YOUR ASSIGNMENT: The job is to find each line in the entries holding the string "omega" and copy that line.

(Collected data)
---+---
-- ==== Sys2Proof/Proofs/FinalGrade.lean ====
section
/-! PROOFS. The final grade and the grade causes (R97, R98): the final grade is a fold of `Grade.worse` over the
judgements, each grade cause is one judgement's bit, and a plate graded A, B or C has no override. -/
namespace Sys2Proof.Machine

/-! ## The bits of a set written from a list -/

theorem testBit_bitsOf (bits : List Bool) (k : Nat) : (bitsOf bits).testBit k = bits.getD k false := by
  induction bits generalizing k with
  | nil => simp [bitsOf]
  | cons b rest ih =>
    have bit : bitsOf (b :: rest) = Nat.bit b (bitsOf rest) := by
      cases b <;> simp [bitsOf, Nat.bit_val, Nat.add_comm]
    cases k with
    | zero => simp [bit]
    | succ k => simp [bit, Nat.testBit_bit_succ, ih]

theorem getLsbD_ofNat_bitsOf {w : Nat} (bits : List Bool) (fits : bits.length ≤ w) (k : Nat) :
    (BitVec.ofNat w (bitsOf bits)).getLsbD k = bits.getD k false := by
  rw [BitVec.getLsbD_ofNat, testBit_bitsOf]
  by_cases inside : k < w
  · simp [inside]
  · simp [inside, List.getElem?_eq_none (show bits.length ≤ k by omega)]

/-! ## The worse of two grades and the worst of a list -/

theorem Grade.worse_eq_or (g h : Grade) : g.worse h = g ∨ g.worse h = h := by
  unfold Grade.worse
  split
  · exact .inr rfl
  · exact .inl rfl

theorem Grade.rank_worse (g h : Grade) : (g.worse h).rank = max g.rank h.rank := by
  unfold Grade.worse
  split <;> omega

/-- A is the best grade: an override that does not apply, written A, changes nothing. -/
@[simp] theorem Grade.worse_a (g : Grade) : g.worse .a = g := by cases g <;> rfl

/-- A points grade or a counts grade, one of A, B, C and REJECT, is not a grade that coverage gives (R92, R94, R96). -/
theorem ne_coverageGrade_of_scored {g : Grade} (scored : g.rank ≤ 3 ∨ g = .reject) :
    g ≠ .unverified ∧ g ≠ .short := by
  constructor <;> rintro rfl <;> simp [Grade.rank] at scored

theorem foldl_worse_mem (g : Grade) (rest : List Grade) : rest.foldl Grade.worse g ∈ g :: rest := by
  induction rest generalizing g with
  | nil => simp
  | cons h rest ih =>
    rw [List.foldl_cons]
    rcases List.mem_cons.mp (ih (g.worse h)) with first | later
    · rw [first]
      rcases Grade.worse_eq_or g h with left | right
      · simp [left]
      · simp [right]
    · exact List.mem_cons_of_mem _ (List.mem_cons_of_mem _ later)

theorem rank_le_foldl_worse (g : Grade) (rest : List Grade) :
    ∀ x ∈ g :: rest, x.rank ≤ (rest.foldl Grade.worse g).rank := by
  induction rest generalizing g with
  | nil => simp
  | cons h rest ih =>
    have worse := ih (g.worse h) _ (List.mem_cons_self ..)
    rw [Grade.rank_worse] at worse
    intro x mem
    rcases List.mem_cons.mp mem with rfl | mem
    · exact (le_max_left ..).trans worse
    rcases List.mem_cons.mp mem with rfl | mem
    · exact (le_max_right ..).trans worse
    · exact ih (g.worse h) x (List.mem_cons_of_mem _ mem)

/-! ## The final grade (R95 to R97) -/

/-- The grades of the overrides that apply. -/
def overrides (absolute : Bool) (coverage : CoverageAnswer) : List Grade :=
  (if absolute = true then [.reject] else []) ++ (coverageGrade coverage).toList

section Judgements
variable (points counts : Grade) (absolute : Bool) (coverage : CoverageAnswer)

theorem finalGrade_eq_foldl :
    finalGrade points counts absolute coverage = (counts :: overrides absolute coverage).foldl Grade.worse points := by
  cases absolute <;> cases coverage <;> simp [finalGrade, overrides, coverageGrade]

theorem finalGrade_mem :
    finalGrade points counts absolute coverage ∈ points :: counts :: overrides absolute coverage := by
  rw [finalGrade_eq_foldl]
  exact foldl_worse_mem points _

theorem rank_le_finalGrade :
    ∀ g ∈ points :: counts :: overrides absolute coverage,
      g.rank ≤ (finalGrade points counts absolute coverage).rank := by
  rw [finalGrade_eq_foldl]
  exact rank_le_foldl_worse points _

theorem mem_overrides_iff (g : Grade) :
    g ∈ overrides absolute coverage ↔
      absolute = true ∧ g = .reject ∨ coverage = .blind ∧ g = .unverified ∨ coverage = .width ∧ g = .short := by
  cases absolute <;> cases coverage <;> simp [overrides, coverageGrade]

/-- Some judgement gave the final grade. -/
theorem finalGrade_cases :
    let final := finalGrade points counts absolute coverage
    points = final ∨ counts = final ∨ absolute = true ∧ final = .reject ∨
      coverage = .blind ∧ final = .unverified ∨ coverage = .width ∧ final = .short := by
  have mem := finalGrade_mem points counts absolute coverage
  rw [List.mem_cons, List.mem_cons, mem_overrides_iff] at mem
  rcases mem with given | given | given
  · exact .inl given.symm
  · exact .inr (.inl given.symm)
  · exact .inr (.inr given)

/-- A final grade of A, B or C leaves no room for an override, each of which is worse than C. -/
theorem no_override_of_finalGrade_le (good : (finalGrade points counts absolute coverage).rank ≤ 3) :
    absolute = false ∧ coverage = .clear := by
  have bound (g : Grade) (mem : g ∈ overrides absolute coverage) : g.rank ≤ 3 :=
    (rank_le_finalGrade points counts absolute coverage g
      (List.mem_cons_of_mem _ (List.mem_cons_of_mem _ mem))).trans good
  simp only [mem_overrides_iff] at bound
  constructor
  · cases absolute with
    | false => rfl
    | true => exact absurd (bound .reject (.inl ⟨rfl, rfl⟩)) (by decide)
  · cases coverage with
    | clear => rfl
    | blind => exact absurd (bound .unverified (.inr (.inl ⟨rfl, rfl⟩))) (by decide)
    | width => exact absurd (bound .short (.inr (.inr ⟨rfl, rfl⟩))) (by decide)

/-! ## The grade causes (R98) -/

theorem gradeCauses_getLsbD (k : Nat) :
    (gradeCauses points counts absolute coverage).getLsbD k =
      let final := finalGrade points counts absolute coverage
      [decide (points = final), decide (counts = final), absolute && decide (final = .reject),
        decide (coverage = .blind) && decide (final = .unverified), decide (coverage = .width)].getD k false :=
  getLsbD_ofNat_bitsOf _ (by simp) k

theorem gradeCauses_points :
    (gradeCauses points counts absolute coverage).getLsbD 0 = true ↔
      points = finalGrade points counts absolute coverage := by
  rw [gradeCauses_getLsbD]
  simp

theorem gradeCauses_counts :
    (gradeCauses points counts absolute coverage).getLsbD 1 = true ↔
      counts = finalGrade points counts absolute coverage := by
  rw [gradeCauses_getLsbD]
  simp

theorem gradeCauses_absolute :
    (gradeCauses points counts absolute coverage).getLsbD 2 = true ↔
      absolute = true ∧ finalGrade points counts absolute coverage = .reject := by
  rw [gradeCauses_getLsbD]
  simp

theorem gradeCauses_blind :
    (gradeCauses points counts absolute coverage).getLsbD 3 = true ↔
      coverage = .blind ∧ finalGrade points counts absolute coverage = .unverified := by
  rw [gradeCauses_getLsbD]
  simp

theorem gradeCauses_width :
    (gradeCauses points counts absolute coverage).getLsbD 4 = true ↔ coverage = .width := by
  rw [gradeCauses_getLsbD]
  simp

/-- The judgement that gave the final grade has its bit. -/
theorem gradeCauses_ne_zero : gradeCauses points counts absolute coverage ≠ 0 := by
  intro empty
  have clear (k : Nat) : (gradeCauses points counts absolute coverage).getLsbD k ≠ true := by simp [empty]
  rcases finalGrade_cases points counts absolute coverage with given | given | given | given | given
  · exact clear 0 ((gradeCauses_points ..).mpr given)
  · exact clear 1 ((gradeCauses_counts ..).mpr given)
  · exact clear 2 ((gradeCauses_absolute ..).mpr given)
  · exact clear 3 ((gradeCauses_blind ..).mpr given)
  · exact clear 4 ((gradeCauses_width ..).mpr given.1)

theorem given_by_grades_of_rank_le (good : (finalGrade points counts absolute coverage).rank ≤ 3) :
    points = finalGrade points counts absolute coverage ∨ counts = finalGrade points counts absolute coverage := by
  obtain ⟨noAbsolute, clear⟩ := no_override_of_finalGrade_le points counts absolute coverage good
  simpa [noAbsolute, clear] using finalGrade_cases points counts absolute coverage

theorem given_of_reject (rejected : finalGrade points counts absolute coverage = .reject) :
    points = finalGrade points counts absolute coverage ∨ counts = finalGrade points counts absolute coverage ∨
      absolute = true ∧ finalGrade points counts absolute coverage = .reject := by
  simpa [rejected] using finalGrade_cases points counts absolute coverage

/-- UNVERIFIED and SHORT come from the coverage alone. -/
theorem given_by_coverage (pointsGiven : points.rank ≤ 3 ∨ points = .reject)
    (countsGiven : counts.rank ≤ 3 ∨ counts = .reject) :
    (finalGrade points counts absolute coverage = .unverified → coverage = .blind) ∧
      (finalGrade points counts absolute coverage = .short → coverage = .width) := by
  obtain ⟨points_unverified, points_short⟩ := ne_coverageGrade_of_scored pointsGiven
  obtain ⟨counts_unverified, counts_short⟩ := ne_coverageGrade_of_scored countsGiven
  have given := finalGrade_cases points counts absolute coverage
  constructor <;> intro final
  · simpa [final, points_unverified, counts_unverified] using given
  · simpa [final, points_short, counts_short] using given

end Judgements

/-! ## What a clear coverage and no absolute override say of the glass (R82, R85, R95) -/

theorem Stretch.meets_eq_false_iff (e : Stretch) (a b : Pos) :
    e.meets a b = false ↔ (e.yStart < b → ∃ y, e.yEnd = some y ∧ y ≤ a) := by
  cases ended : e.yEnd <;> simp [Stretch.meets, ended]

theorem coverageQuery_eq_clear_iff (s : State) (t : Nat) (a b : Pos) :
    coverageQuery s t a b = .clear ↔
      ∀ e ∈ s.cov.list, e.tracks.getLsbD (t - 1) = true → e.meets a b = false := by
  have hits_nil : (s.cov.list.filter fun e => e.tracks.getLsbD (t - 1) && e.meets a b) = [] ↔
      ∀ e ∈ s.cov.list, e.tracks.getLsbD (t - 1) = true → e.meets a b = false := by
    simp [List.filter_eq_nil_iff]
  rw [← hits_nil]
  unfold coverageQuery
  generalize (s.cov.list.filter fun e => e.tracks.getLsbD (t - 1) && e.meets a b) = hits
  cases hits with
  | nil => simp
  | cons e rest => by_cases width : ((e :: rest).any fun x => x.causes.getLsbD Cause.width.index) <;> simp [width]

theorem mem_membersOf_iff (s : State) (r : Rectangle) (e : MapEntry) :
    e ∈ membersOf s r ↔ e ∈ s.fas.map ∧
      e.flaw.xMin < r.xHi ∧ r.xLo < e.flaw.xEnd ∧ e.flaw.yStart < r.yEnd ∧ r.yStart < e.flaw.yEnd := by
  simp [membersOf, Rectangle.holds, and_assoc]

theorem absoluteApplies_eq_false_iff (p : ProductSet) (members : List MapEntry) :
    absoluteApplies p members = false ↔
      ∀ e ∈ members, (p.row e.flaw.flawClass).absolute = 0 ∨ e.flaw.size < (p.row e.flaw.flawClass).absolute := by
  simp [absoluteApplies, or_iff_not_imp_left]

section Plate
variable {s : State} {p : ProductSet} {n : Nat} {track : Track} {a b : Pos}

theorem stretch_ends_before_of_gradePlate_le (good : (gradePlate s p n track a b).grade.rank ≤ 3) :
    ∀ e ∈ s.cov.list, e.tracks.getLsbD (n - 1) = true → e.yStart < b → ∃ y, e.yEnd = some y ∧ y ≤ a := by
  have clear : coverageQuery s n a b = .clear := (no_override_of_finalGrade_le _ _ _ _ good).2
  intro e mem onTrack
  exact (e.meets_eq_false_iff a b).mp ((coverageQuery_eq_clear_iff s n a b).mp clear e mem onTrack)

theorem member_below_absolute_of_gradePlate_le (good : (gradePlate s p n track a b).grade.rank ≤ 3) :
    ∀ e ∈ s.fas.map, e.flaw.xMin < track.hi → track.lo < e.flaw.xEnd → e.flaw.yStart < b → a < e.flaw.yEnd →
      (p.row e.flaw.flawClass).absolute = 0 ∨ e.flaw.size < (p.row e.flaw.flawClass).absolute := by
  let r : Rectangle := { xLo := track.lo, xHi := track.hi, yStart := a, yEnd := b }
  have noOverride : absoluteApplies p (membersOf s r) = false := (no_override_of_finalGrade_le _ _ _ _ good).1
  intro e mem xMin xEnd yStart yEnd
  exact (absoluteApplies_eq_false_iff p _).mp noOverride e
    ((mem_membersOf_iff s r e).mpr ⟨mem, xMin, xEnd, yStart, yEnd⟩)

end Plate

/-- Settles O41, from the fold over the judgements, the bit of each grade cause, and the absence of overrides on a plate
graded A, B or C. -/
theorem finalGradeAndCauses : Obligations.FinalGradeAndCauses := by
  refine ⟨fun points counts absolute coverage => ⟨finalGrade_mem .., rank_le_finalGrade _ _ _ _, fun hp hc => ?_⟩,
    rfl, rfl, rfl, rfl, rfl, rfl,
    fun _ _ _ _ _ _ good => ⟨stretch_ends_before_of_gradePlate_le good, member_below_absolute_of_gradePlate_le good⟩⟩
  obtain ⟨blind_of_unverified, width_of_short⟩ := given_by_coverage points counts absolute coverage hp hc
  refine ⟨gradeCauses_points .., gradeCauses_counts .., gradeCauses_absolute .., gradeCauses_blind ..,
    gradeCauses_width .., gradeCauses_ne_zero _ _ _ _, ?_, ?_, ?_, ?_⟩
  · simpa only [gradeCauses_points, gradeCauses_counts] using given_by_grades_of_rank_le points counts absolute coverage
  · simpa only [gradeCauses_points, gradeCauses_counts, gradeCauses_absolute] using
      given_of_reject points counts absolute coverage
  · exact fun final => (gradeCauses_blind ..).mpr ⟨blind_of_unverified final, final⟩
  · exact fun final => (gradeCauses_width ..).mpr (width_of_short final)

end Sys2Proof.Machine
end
---+---
EXERCISE RESULT:
  · simp [inside, List.getElem?_eq_none (show bits.length ≤ k by omega)]
  split <;> omega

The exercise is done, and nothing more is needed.